» **What is required**
Among the entries below, find the lines that hold the word "hstate" and report them.

Saved data entries
--------------------------------
theorem coldStart_balance (pins : Pins) (s : State) : (coldStart pins s).balance = 0 := by
  have hposition : (coldStart pins s).positionValue = 0 := by
    simp [State.positionValue, State.pieces, coldStart, State.cold, slots, List.range_succ]
  rw [State.balance, State.accountable, hposition]
  rfl

theorem closeDay_balance (s : State) : (closeDay s).balance = 0 := by
  rw [closeDay_eq]
  exact balance_of_closedBooks (s := s) rfl rfl rfl

end Sacks

end Sys2Proof.Machine

/-! PROOFS. The identity of R15 through every step (O38). -/

namespace Sys2Proof.Machine

section Identity

variable {s t : State}

theorem newSelect_kept (s : State) : ValueKept s (newSelect s) := Within.valueKept (by simp)

theorem distinct_newSelect (hd : Distinct s) : Distinct (newSelect s) := hd

/-- A request shifts the balance by what its run shifts it in a new select period. -/
theorem request_shift {α : Type} {b : Body α} {run : α → State → State} (h : request b s run = .next t)
    (hrun : ∀ a, Shift 0 (newSelect s) (run a (newSelect s))) : Shift 0 s t := by
  have hrefused : ValueKept s (refused .badLength s) := ((within_refused _ s).mono (by simp)).valueKept
  exact request_keeps (P := Shift 0 s) h (.refl s) hrefused.shift (fun a => (newSelect_kept s).shift_trans (hrun a))

theorem event_shift {run : State → State} (h : event s run = .next t) (hrun : Shift 0 s (run s)) : Shift 0 s t :=
  event_keeps (P := Shift 0 s) h (.refl s) hrun

/-! ### Quiet commands that write the table -/

theorem onLoop_shift {α : Type} {run : α → State → State} {a : α} (h : Shift 0 s (run a s)) : Shift 0 s (onLoop run a s) := by
  unfold onLoop
  split
  exacts [h, refuse_shift ..]

theorem stopRequest_kept (hd : Distinct s) : ValueKept s (stopRequest s) := by
  unfold stopRequest
  repeat' split
  · exact Within.valueKept (by simp)
  · exact Within.valueKept (by simp)
  · exact (enterStopped_kept hd).then (by simp)

theorem offer_kept (hd : Distinct s) (f : OfferFields) : ValueKept s (offer f s) := by
  have hrefused (st : Status) : ValueKept s (refuse st s) := Within.valueKept (by simp)
  unfold offer
  split
  · exact hrefused _
  split
  · exact hrefused _
  next c hc =>
  have htag := tag_of_container? hc
  unfold offerFound
  split
  · exact hrefused _
  split
  next =>
    unfold offerDeferred
    split
    · exact hrefused _
    · have hwritten := updateContainer_kept_of_stamp c.tag
        (f := fun c => { c with deferred := some { peer := f.receiver, purpose := f.purpose } }) (fun _ => rfl) s
      exact hwritten.then (by simp)
  split
  · exact hrefused _
  next hheld =>
    have hn : Unnested s c.tag := htag ▸ hd.unnested hc (by simp only [ne_eq, not_not] at hheld; simp [hheld])
    unfold offerHeld
    repeat' split
    iterate 4 exact hrefused _
    exact (makeOffer_kept hn f.receiver f.purpose).then (by simp)

theorem recallRequest_kept (hd : Distinct s) (tag : Nat) : ValueKept s (recallRequest tag s) := by
  have hrefused (st : Status) : ValueKept s (refuse st s) := Within.valueKept (by simp)
  unfold recallRequest
  split
  · exact hrefused _
  next c hc =>
  have htag := tag_of_container? hc
  unfold recallFound
  split
  · exact hrefused _
  next hstate =>
  have hn : Unnested s c.tag := htag ▸ hd.unnested hc (by rintro h; simp [h] at hstate)
  repeat' split
  · exact hrefused _
  · exact hrefused _
  · have hwritten := updateContainer_kept_of_unnested hn
      (f := fun c => { c with state := .recalling, recallEnds := some (s.clock + Config.recallLimit) }) (fun _ => by simp)
    unfold recallAccepted
    exact hwritten.then (by simp)

theorem sackClose_kept (c : Container) (k : SackFields) (s : State) : ValueKept s (sackClose c k s) := by
  unfold sackClose
  repeat' split
  · exact Within.valueKept (by simp)
  · exact Within.valueKept (by simp)
  · have hwritten (q : SackFields) := updateContainer_kept_of_stamp c.tag (f := withSack q) (fun _ => rfl) s
    unfold closeSack
    exact (hwritten { k with state := .closed, check := some (manifestCheck (s.members k)) }).then (by simp)

theorem sackReopen_kept (c : Container) (k : SackFields) (s : State) : ValueKept s (sackReopen c k s) := by
  unfold sackReopen
  split
  · exact Within.valueKept (by simp)
  · have hwritten (q : SackFields) := updateContainer_kept_of_stamp c.tag (f := withSack q) (fun _ => rfl) s
    exact (hwritten { k with state := .assembling, check := none }).then (by simp)
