-- ==== Sys2Proof/Machine/Dispatch.lean ====
section
/-! DEFINITION. Each command to its meaning: its effect on everything but the queue. -/

namespace Sys2Proof.Machine

/-- The effect of a command on everything but the queue. -/
def exec (i : Instr) (s : State) : Host.Outcome State Fault Refusal :=
  match i with
  | .powerOn => Sys2Proof.Machine.execPowerOn s
  | .powerLoss => Sys2Proof.Machine.execPowerLoss s
  | .restartAsserted => Sys2Proof.Machine.execRestartAsserted s
  | .restartReleased strap => Sys2Proof.Machine.execRestartReleased strap s
  | .coldFillEnd => Sys2Proof.Machine.execColdFillEnd s
  | .recoveryReadComplete => Sys2Proof.Machine.execRecoveryReadComplete s
  | .portRequestArrival r => Sys2Proof.Machine.execPortRequestArrival r s
  | .plainRead p => Sys2Proof.Machine.execPlainRead p s
  | .plainWrite p => Sys2Proof.Machine.execPlainWrite p s
  | .mirrorRead p => Sys2Proof.Machine.execMirrorRead p s
  | .acknowledgeWrite p => Sys2Proof.Machine.execAcknowledgeWrite p s
  | .openingWord p => Sys2Proof.Machine.execOpeningWord p s
  | .payloadWord p => Sys2Proof.Machine.execPayloadWord p s
  | .journalBurst p => Sys2Proof.Machine.execJournalBurst p s
  | .imageRead p => Sys2Proof.Machine.execImageRead p s
  | .imageWrite p => Sys2Proof.Machine.execImageWrite p s
  | .flashRead p => Sys2Proof.Machine.execFlashRead p s
  | .directionRefusal p => Sys2Proof.Machine.execDirectionRefusal p s
  | .nowindow p => Sys2Proof.Machine.execNowindow p s
  | .assemblyLimitExpiry p c => Sys2Proof.Machine.execAssemblyLimitExpiry p c s
  | .ringWriteStart => Sys2Proof.Machine.execRingWriteStart s
  | .ringWriteComplete => Sys2Proof.Machine.execRingWriteComplete s
  | .outboxDeparture => Sys2Proof.Machine.execOutboxDeparture s
  | .captureConsumed => Sys2Proof.Machine.execCaptureConsumed s
  | .schedulerChoice => Sys2Proof.Machine.execSchedulerChoice s
  | .candidateReadComplete => Sys2Proof.Machine.execCandidateReadComplete s
  | .flushDeadlineExpiry => Sys2Proof.Machine.execFlushDeadlineExpiry s
  | .goInFlight => Sys2Proof.Machine.execGoInFlight s
  | .upkeepEraseRequest => Sys2Proof.Machine.execUpkeepEraseRequest s
  | .jobStart => Sys2Proof.Machine.execJobStart s
  | .readJobEnd => Sys2Proof.Machine.execReadJobEnd s
  | .programEnd ds => Sys2Proof.Machine.execProgramEnd ds s
  | .eraseEnd ds => Sys2Proof.Machine.execEraseEnd ds s
  | .blankCheckEnd => Sys2Proof.Machine.execBlankCheckEnd s
  | .verifyEnd => Sys2Proof.Machine.execVerifyEnd s
  | .flashTimeout => Sys2Proof.Machine.execFlashTimeout s
  | .eraseSuspension => Sys2Proof.Machine.execEraseSuspension s
  | .eraseAbortEnd => Sys2Proof.Machine.execEraseAbortEnd s
  | .sourceFetchComplete => Sys2Proof.Machine.execSourceFetchComplete s
  | .slotFillComplete => Sys2Proof.Machine.execSlotFillComplete s
  | .imageIdleExpiry k => Sys2Proof.Machine.execImageIdleExpiry k s
  | .burnStart => Sys2Proof.Machine.execBurnStart s
  | .burnShadowReadComplete => Sys2Proof.Machine.execBurnShadowReadComplete s
  | .arbiterChoice us => Sys2Proof.Machine.execArbiterChoice us s
  | .portDramGrantEnd => Sys2Proof.Machine.execPortDramGrantEnd s
  | .writeBackEnd => Sys2Proof.Machine.execWriteBackEnd s
  | .patrolReadEnd => Sys2Proof.Machine.execPatrolReadEnd s
  | .refreshTimerExpiry => Sys2Proof.Machine.execRefreshTimerExpiry s
  | .urgentRefresh => Sys2Proof.Machine.execUrgentRefresh s
  | .trickleRefresh => Sys2Proof.Machine.execTrickleRefresh s
  | .refreshEnd => Sys2Proof.Machine.execRefreshEnd s
  | .hotChange level => Sys2Proof.Machine.execHotChange level s
  | .selfRefreshEntered => Sys2Proof.Machine.execSelfRefreshEntered s
  | .selfRefreshExit => Sys2Proof.Machine.execSelfRefreshExit s
  | .lpreqAsserted => Sys2Proof.Machine.execLpreqAsserted s
  | .lpreqReleased => Sys2Proof.Machine.execLpreqReleased s
  | .pfwAsserted => Sys2Proof.Machine.execPfwAsserted s
  | .pfwReleased => Sys2Proof.Machine.execPfwReleased s
  | .relapseTimerExpiry => Sys2Proof.Machine.execRelapseTimerExpiry s
  | .dozeAnnouncement => Sys2Proof.Machine.execDozeAnnouncement s
  | .dozeCommitPoint => Sys2Proof.Machine.execDozeCommitPoint s
  | .wakeTimerExpiry => Sys2Proof.Machine.execWakeTimerExpiry s
  | .drainEnd => Sys2Proof.Machine.execDrainEnd s
  | .contactEdge k level => Sys2Proof.Machine.execContactEdge k level s
  | .debounceEnd k => Sys2Proof.Machine.execDebounceEnd k s
  | .quietExpiry => Sys2Proof.Machine.execQuietExpiry s
  | .svrstPulseEnd => Sys2Proof.Machine.execSvrstPulseEnd s
  | .mirrorWriteStart => Sys2Proof.Machine.execMirrorWriteStart s
  | .mirrorWriteComplete => Sys2Proof.Machine.execMirrorWriteComplete s
  | .powerOnResetEnd strap => Sys2Proof.Machine.execPowerOnResetEnd strap s
  | .powerGatingRefusal p => Sys2Proof.Machine.execPowerGatingRefusal p s
  | .portOrSplitRefusal p => Sys2Proof.Machine.execPortOrSplitRefusal p s
  | .mirrorWriteRefusal p => Sys2Proof.Machine.execMirrorWriteRefusal p s
  | .journalOffsetRangeRefusal p => Sys2Proof.Machine.execJournalOffsetRangeRefusal p s
  | .partRequestGrantEnd => Sys2Proof.Machine.execPartRequestGrantEnd s

end Sys2Proof.Machine
end

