/-- Several records were offered to the outbox in order (R31, R34): those that found room are at its tail, the others are counted,
and LOST is raised for them. Every other attention cause is as before, but for those the events themselves raise. -/
def OfferedAll (s t : State) (rs : List Record) (raised : List Cause := []) : Prop :=
  CausesKept s t (.lost :: raised) ∧
  (s.stg.outbox.length ≤ 8 → s.stg.lost ≤ 65535 →
    t.stg.outbox = s.stg.outbox ++ rs.take (8 - s.stg.outbox.length) ∧
    t.stg.lost = min 65535 (s.stg.lost + (rs.length - (8 - s.stg.outbox.length))) ∧
    (s.stg.outbox.length + rs.length ≤ 8 → CausesKept s t raised) ∧
    (8 < s.stg.outbox.length + rs.length → t.mir.attention.get Cause.lost.ix = .waiting))

/-- The ABANDONED records of a port's open contexts, in class order (R14 to R16). -/
def abandonments (s : State) (p : Port) (cause : Nat) : List Record :=
  ([0, 1, 2, 3] : List ClassId).filterMap (fun c => (s.context p c).map (fun x =>
    partRecord 0xF7#8 false s.stamp [BitVec.ofNat 32 (portCode p), BitVec.ofNat 32 c.val, BitVec.ofNat 32 x.kind.toNat,
      BitVec.ofNat 32 x.received, BitVec.ofNat 32 cause]))

/-- A reservation released for each open context of the ports that lose theirs (R23). -/
def Released (s t : State) (ps : List Port) : Prop :=
  ∀ c, t.stg.rings.get c = { s.stg.rings.get c with
    reserved := (s.stg.rings.get c).reserved - (ps.filter (fun p => (s.context p c).isSome)).length }

/-- A DOZE record is offered (R4), and nothing else changes but dirty and LOST. -/
def Dozed (s t : State) (direction cause : Nat) : Prop :=
  t = { s with
    stg := { s.stg with outbox := t.stg.outbox, lost := t.stg.lost }
    mir := { s.mir with dirty := true, attention := t.mir.attention } } ∧
  Offered s t (partRecord 0xF5#8 true s.stamp [BitVec.ofNat 32 direction, BitVec.ofNat 32 cause])

/-- A payload write of the port has been taken and not yet carried to its context (R110): it is at the front of the queue, and the
state serves the port. A write that begins with an opening word opens no record again (R15, R16) and is none. -/
def PayloadInCarry (s : State) (p : Port) : Prop :=
  s.su.supply = .running ∧ (s.ports.get p).carry = .untaken ∧ s.gate p = .serve ∧
  ∃ r rest c k, (s.ports.get p).queue = r :: rest ∧
    (lookup s.prof.windows r = .payload c k ∨ 1 ≤ k ∧ lookup s.prof.windows r = .burst c k)

/-- The ports at an event that abandons the records of some of them (R15, R16; log 37): a payload write in carry stays taken. -/
def Latched (s t : State) (ps : List Port) : Prop :=
  ∀ p, (p ∈ ps → PayloadInCarry s p → t.ports.get p = { s.ports.get p with carry := .taken }) ∧
    (p ∉ ps ∨ ¬ PayloadInCarry s p → t.ports.get p = s.ports.get p)

/-- Nothing waits for a change of the power state to begin or be noted: a FILLING buffer that is empty, no held candidate, no
stall (R45, R46, R54). -/
def Calm (s : State) : Prop :=
  s.com.filling.isSome = true ∧ s.com.held = none ∧ s.com.fillingHolds = false ∧ s.com.stalled = false

/-- What a change of the power state reports of commit (R54): nothing, or a stall with its JOURNAL-EVENT and the cause FULL. -/
def Stalls (s : State) (more : List Record) (raised : List Cause) : Prop :=
  more = [] ∧ raised = [] ∨ s.com.full = false ∧ more = [journalEvent s 4 s.com.headBlock 0] ∧ raised = [.full]

/-- With every queue empty and no candidate held the FILLING page closes by DRAIN (R46). -/
def DrainCloses (s t : State) : Prop :=
  ∀ f, s.com.filling = some f → f.recs ≠ [] → (∀ c, s.com.queues.get c = []) → s.stg.queue = [] → s.com.held = none →
    t.com.closed = s.com.closed ++ [headerAt s.com f.recs .drain]

/-- The part has entered RUN (R161, R170): the quiet timer has a full interval, or with an interval of 0 stays stopped, and a
paused burn offers the job of its held step or its next read. -/
def InRun (s t : State) : Prop :=
  let quiet := { s.quiet with remaining := if s.prof.quietInterval = 0 then none else some (s.prof.quietInterval * 1000) }
  t.pow = { s.pow with state := .run } ∧ t.quiet = quiet ∧
  t.ctx = s.ctx ∧ t.dram.cells = s.dram.cells ∧ t.flash.cells = s.flash.cells ∧ t.con = s.con ∧ t.ports = s.ports ∧
  CausesKept s t [.full, .lost] ∧
  (Calm s → (∀ b, s.img.burn = some b → b.paused = false) →
    t = { s with pow := { s.pow with state := .run }, quiet := quiet, mir := { s.mir with dirty := true } }) ∧
  ∀ b, s.img.burn = some b → b.paused = true →
    let base := s.prof.shadowBase / 4 + b.slot.val * 1024
    (b.held = .s2 ∨ b.held = .s5 none → StartsReads s t b (.reading 0 []) base) ∧
    (b.held = .s3 ∨ b.held = .s4Blank → OffersJob s t b (.burnBlank b.block)) ∧
    (b.held = .s4Erase → OffersJob s t b (.burnErase b.block)) ∧
    (∀ page more, b.held = .s5 (some (page :: more)) → StartsReads s t b (.fetching 0 []) (base + 64 * page)) ∧
    (∀ page sum bad, b.held = .s6 page sum bad → StartsReads s t b (.fetching 0 []) (base + 64 * page))

/-- The part has entered SETTLING (R153): SVP's records are abandoned with cause 4 and the quiet timer stops; a payload write of
SVP in carry stays taken (R15). -/
def InSettling (s t : State) : Prop :=
  t = { s with
    ports := t.ports
    ctx := { s.ctx with svp := Four.const none }
    stg := { s.stg with rings := t.stg.rings, outbox := t.stg.outbox, lost := t.stg.lost }
    com := t.com
    pow := { s.pow with state := .settling }
    quiet := { s.quiet with remaining := none }
    mir := { s.mir with dirty := true, attention := t.mir.attention } } ∧
  Latched s t [.svp] ∧ Released s t [.svp] ∧ DrainCloses s t ∧
  ∃ more raised, Stalls s more raised ∧ OfferedAll s t (abandonments s .svp 4 ++ more) raised ∧ (Calm s → t.com = s.com ∧ more = [])

/-- The part has entered ROUSED (R160): the relapse timer restarts. -/
def InRoused (s t : State) : Prop :=
  t = { s with
    stg := { s.stg with outbox := t.stg.outbox, lost := t.stg.lost }
    com := t.com
    pow := { s.pow with state := .roused, relapse := 0 }
    mir := { s.mir with dirty := true, attention := t.mir.attention } } ∧
  DrainCloses s t ∧ CausesKept s t [.full, .lost] ∧ (Calm s → t.com = s.com ∧ t.stg = s.stg ∧ t.mir.attention = s.mir.attention)

/-- The part has entered PF-DRAIN (R162, R76, R97): a POWERFAIL record with the staged counts, then every open context abandoned
with cause 5; POWER raised; the quiet timer stopped; an erase asked to abort; a burn with no job at the device or suspended, or with a blank
check or verify at the device, back at the front of the burn queue, and one with another job, a suspended erase or a fetch marked to go
back when that ends, also where an earlier entry had marked it already; of a burn that goes back no BURN request stays waiting (log 41);
a payload write of a port in carry stays taken (R16). -/
def InDrain (s t : State) : Prop :=
  t = { s with
    ports := t.ports
    ctx := ⟨Four.const none, Four.const none⟩
    stg := { s.stg with rings := t.stg.rings, outbox := t.stg.outbox, lost := t.stg.lost }
    com := t.com
    flash := { s.flash with current := t.flash.current, suspended := t.flash.suspended, burn := t.flash.burn }
    img := { s.img with slots := t.img.slots, queue := t.img.queue, burn := t.img.burn }
    dram := { s.dram with waiting := s.dram.waiting.set .burn (t.dram.waiting.get .burn) }
    pow := { s.pow with state := .pfDrain, entryPending := false }
    quiet := { s.quiet with remaining := none }
    mir := { s.mir with dirty := true, attention := t.mir.attention } } ∧
  t.mir.attention.get Cause.power.ix = .waiting ∧ Latched s t [.svp, .mnp] ∧ Released s t [.svp, .mnp] ∧ DrainCloses s t ∧
  (∃ more raised, Stalls s more raised ∧ (Calm s → t.com = s.com ∧ more = []) ∧ OfferedAll s t
    (partRecord 0xF6#8 true s.stamp (s.stg.rings.toList.map (fun r => BitVec.ofNat 32 r.staged)) ::
      (abandonments s .svp 5 ++ abandonments s .mnp 5 ++ more)) (.power :: raised)) ∧
  (∀ r, s.flash.current = some r → r.job.isErase = true → t.flash.current = some { r with abortReq := true }) ∧
  (∀ r, s.flash.suspended = some r → r.job.isErase = true → t.flash.suspended = some { r with abortReq := true }) ∧
  (s.img.burn = none → t.img = s.img ∧ t.flash.burn = s.flash.burn ∧ t.dram.waiting = s.dram.waiting ∧
    ∀ r, s.flash.current = some r → r.job.isErase = false → t.flash.current = some r) ∧
  ∀ b, s.img.burn = some b →
    let requeued := Requeued s t b
    let marked := t.img = { s.img with burn := some { b with aborting := true } } ∧ t.flash.burn = s.flash.burn
    (b.act = .idle ∨ (∃ k ws, b.act = .reading k ws) → requeued) ∧
    (∀ k ws, b.act = .fetching k ws → marked) ∧
    (b.act = .job → (∀ r, s.flash.current = some r ∨ s.flash.suspended = some r → r.job.isBurn = false) → requeued) ∧
    (∀ r, b.act = .job → s.flash.suspended = some r → r.job = .burnErase b.block →
      (∀ x, s.flash.current = some x → x.job.isBurn = false) → marked) ∧
    (∀ r, b.act = .job → s.flash.current = some r →
      (r.job = .burnBlank b.block ∨ (∃ page ws start, r.job = .burnVerify b.block page ws start) → requeued ∧ t.flash.current = none) ∧
      (r.job = .burnErase b.block ∨ (∃ page ws, r.job = .burnProgram b.block page ws) → marked))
--------------------------------
» **Output of the exercise**
  next hstate =>
  have hn : Unnested s c.tag := htag ▸ hd.unnested hc (by rintro h; simp [h] at hstate)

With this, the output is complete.